Your objective >>
Exactly reproduce the lines from the top of the entries below through the line containing "d).lastAccession = s.lastAccession := rfl", with both ends included.

Records from a data collection:
@[simp] theorem State.count_snap (s : State) (f : Fld) (d : Nat) : (s.count f d).snap = s.snap := rfl
@[simp] theorem State.count_bus (s : State) (f : Fld) (d : Nat) : (s.count f d).bus = s.bus := rfl
@[simp] theorem State.count_cat (s : State) (f : Fld) (d : Nat) : (s.count f d).cat = s.cat := rfl
@[simp] theorem State.count_lastAccession (s : State) (f : Fld) (d : Nat) : (s.count f d).lastAccession = s.lastAccession := rfl
@[simp] theorem State.count_acq (s : State) (f : Fld) (d : Nat) : (s.count f d).acq = s.acq := rfl
@[simp] theorem State.count_stackMem (s : State) (f : Fld) (d : Nat) : (s.count f d).stackMem = s.stackMem := rfl
@[simp] theorem State.count_emt (s : State) (f : Fld) (d : Nat) : (s.count f d).emt = s.emt := rfl
@[simp] theorem State.count_det (s : State) (f : Fld) (d : Nat) : (s.count f d).det = s.det := rfl
@[simp] theorem State.count_engines (s : State) (f : Fld) (d : Nat) : (s.count f d).engines = s.engines := rfl
@[simp] theorem State.count_prox (s : State) (f : Fld) (d : Nat) : (s.count f d).prox = s.prox := rfl
@[simp] theorem State.count_pca (s : State) (f : Fld) (d : Nat) : (s.count f d).pca = s.pca := rfl
@[simp] theorem State.count_lnk (s : State) (f : Fld) (d : Nat) : (s.count f d).lnk = s.lnk := rfl
@[simp] theorem State.count_scn (s : State) (f : Fld) (d : Nat) : (s.count f d).scn = s.scn := rfl
@[simp] theorem State.count_sense (s : State) (f : Fld) (d : Nat) : (s.count f d).sense = s.sense := rfl
@[simp] theorem State.count_thm (s : State) (f : Fld) (d : Nat) : (s.count f d).thm = s.thm := rfl
@[simp] theorem State.count_cal (s : State) (f : Fld) (d : Nat) : (s.count f d).cal = s.cal := rfl
@[simp] theorem State.count_saf (s : State) (f : Fld) (d : Nat) : (s.count f d).saf = s.saf := rfl
@[simp] theorem State.count_lmp (s : State) (f : Fld) (d : Nat) : (s.count f d).lmp = s.lmp := rfl
@[simp] theorem State.count_pwr (s : State) (f : Fld) (d : Nat) : (s.count f d).pwr = s.pwr := rfl
@[simp] theorem State.count_rst (s : State) (f : Fld) (d : Nat) : (s.count f d).rst = s.rst := rfl
@[simp] theorem State.count_sec (s : State) (f : Fld) (d : Nat) : (s.count f d).sec = s.sec := rfl
@[simp] theorem State.count_nvs (s : State) (f : Fld) (d : Nat) : (s.count f d).nvs = s.nvs := rfl
@[simp] theorem State.count_mon (s : State) (f : Fld) (d : Nat) : (s.count f d).mon = s.mon := rfl
@[simp] theorem State.count_spi (s : State) (f : Fld) (d : Nat) : (s.count f d).spi = s.spi := rfl
@[simp] theorem State.count_jtag (s : State) (f : Fld) (d : Nat) : (s.count f d).jtag = s.jtag := rfl
@[simp] theorem State.count_pins (s : State) (f : Fld) (d : Nat) : (s.count f d).pins = s.pins := rfl
@[simp] theorem State.count_free (s : State) (f : Fld) (d : Nat) : (s.count f d).free = s.free := rfl
@[simp] theorem State.count_pending (s : State) (f : Fld) (d : Nat) : (s.count f d).pending = s.pending := rfl

@[simp] theorem State.raise_snap (s : State) (f : Fld) : (s.raise f).snap = s.snap := rfl
@[simp] theorem State.raise_bus (s : State) (f : Fld) : (s.raise f).bus = s.bus := rfl
@[simp] theorem State.raise_cat (s : State) (f : Fld) : (s.raise f).cat = s.cat := rfl
@[simp] theorem State.raise_lastAccession (s : State) (f : Fld) : (s.raise f).lastAccession = s.lastAccession := rfl
@[simp] theorem State.raise_acq (s : State) (f : Fld) : (s.raise f).acq = s.acq := rfl
@[simp] theorem State.raise_stackMem (s : State) (f : Fld) : (s.raise f).stackMem = s.stackMem := rfl
@[simp] theorem State.raise_emt (s : State) (f : Fld) : (s.raise f).emt = s.emt := rfl
@[simp] theorem State.raise_det (s : State) (f : Fld) : (s.raise f).det = s.det := rfl
@[simp] theorem State.raise_engines (s : State) (f : Fld) : (s.raise f).engines = s.engines := rfl
@[simp] theorem State.raise_prox (s : State) (f : Fld) : (s.raise f).prox = s.prox := rfl
@[simp] theorem State.raise_pca (s : State) (f : Fld) : (s.raise f).pca = s.pca := rfl
@[simp] theorem State.raise_lnk (s : State) (f : Fld) : (s.raise f).lnk = s.lnk := rfl
@[simp] theorem State.raise_scn (s : State) (f : Fld) : (s.raise f).scn = s.scn := rfl
@[simp] theorem State.raise_sense (s : State) (f : Fld) : (s.raise f).sense = s.sense := rfl
@[simp] theorem State.raise_thm (s : State) (f : Fld) : (s.raise f).thm = s.thm := rfl
@[simp] theorem State.raise_cal (s : State) (f : Fld) : (s.raise f).cal = s.cal := rfl
@[simp] theorem State.raise_saf (s : State) (f : Fld) : (s.raise f).saf = s.saf := rfl
@[simp] theorem State.raise_lmp (s : State) (f : Fld) : (s.raise f).lmp = s.lmp := rfl
@[simp] theorem State.raise_pwr (s : State) (f : Fld) : (s.raise f).pwr = s.pwr := rfl
@[simp] theorem State.raise_rst (s : State) (f : Fld) : (s.raise f).rst = s.rst := rfl
@[simp] theorem State.raise_sec (s : State) (f : Fld) : (s.raise f).sec = s.sec := rfl
@[simp] theorem State.raise_nvs (s : State) (f : Fld) : (s.raise f).nvs = s.nvs := rfl
@[simp] theorem State.raise_mon (s : State) (f : Fld) : (s.raise f).mon = s.mon := rfl
@[simp] theorem State.raise_spi (s : State) (f : Fld) : (s.raise f).spi = s.spi := rfl
@[simp] theorem State.raise_jtag (s : State) (f : Fld) : (s.raise f).jtag = s.jtag := rfl
@[simp] theorem State.raise_pins (s : State) (f : Fld) : (s.raise f).pins = s.pins := rfl
@[simp] theorem State.raise_free (s : State) (f : Fld) : (s.raise f).free = s.free := rfl
@[simp] theorem State.raise_pending (s : State) (f : Fld) : (s.raise f).pending = s.pending := rfl

@[simp] theorem State.err_snap (s : State) (f : Fld) : (s.err f).snap = s.snap := rfl
@[simp] theorem State.err_bus (s : State) (f : Fld) : (s.err f).bus = s.bus := rfl
@[simp] theorem State.err_cat (s : State) (f : Fld) : (s.err f).cat = s.cat := rfl
@[simp] theorem State.err_lastAccession (s : State) (f : Fld) : (s.err f).lastAccession = s.lastAccession := rfl
@[simp] theorem State.err_acq (s : State) (f : Fld) : (s.err f).acq = s.acq := rfl
@[simp] theorem State.err_stackMem (s : State) (f : Fld) : (s.err f).stackMem = s.stackMem := rfl
@[simp] theorem State.err_emt (s : State) (f : Fld) : (s.err f).emt = s.emt := rfl
@[simp] theorem State.err_det (s : State) (f : Fld) : (s.err f).det = s.det := rfl
@[simp] theorem State.err_engines (s : State) (f : Fld) : (s.err f).engines = s.engines := rfl
@[simp] theorem State.err_prox (s : State) (f : Fld) : (s.err f).prox = s.prox := rfl
@[simp] theorem State.err_pca (s : State) (f : Fld) : (s.err f).pca = s.pca := rfl
@[simp] theorem State.err_lnk (s : State) (f : Fld) : (s.err f).lnk = s.lnk := rfl
@[simp] theorem State.err_scn (s : State) (f : Fld) : (s.err f).scn = s.scn := rfl
@[simp] theorem State.err_sense (s : State) (f : Fld) : (s.err f).sense = s.sense := rfl
@[simp] theorem State.err_thm (s : State) (f : Fld) : (s.err f).thm = s.thm := rfl
@[simp] theorem State.err_cal (s : State) (f : Fld) : (s.err f).cal = s.cal := rfl
@[simp] theorem State.err_saf (s : State) (f : Fld) : (s.err f).saf = s.saf := rfl
@[simp] theorem State.err_lmp (s : State) (f : Fld) : (s.err f).lmp = s.lmp := rfl
@[simp] theorem State.err_pwr (s : State) (f : Fld) : (s.err f).pwr = s.pwr := rfl
@[simp] theorem State.err_rst (s : State) (f : Fld) : (s.err f).rst = s.rst := rfl
@[simp] theorem State.err_sec (s : State) (f : Fld) : (s.err f).sec = s.sec := rfl
@[simp] theorem State.err_nvs (s : State) (f : Fld) : (s.err f).nvs = s.nvs := rfl
@[simp] theorem State.err_mon (s : State) (f : Fld) : (s.err f).mon = s.mon := rfl
@[simp] theorem State.err_spi (s : State) (f : Fld) : (s.err f).spi = s.spi := rfl
@[simp] theorem State.err_jtag (s : State) (f : Fld) : (s.err f).jtag = s.jtag := rfl
@[simp] theorem State.err_pins (s : State) (f : Fld) : (s.err f).pins = s.pins := rfl
@[simp] theorem State.err_free (s : State) (f : Fld) : (s.err f).free = s.free := rfl
@[simp] theorem State.err_pending (s : State) (f : Fld) : (s.err f).pending = s.pending := rfl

Solution >>
@[simp] theorem State.count_snap (s : State) (f : Fld) (d : Nat) : (s.count f d).snap = s.snap := rfl
@[simp] theorem State.count_bus (s : State) (f : Fld) (d : Nat) : (s.count f d).bus = s.bus := rfl
@[simp] theorem State.count_cat (s : State) (f : Fld) (d : Nat) : (s.count f d).cat = s.cat := rfl
@[simp] theorem State.count_lastAccession (s : State) (f : Fld) (d : Nat) : (s.count f d).lastAccession = s.lastAccession := rfl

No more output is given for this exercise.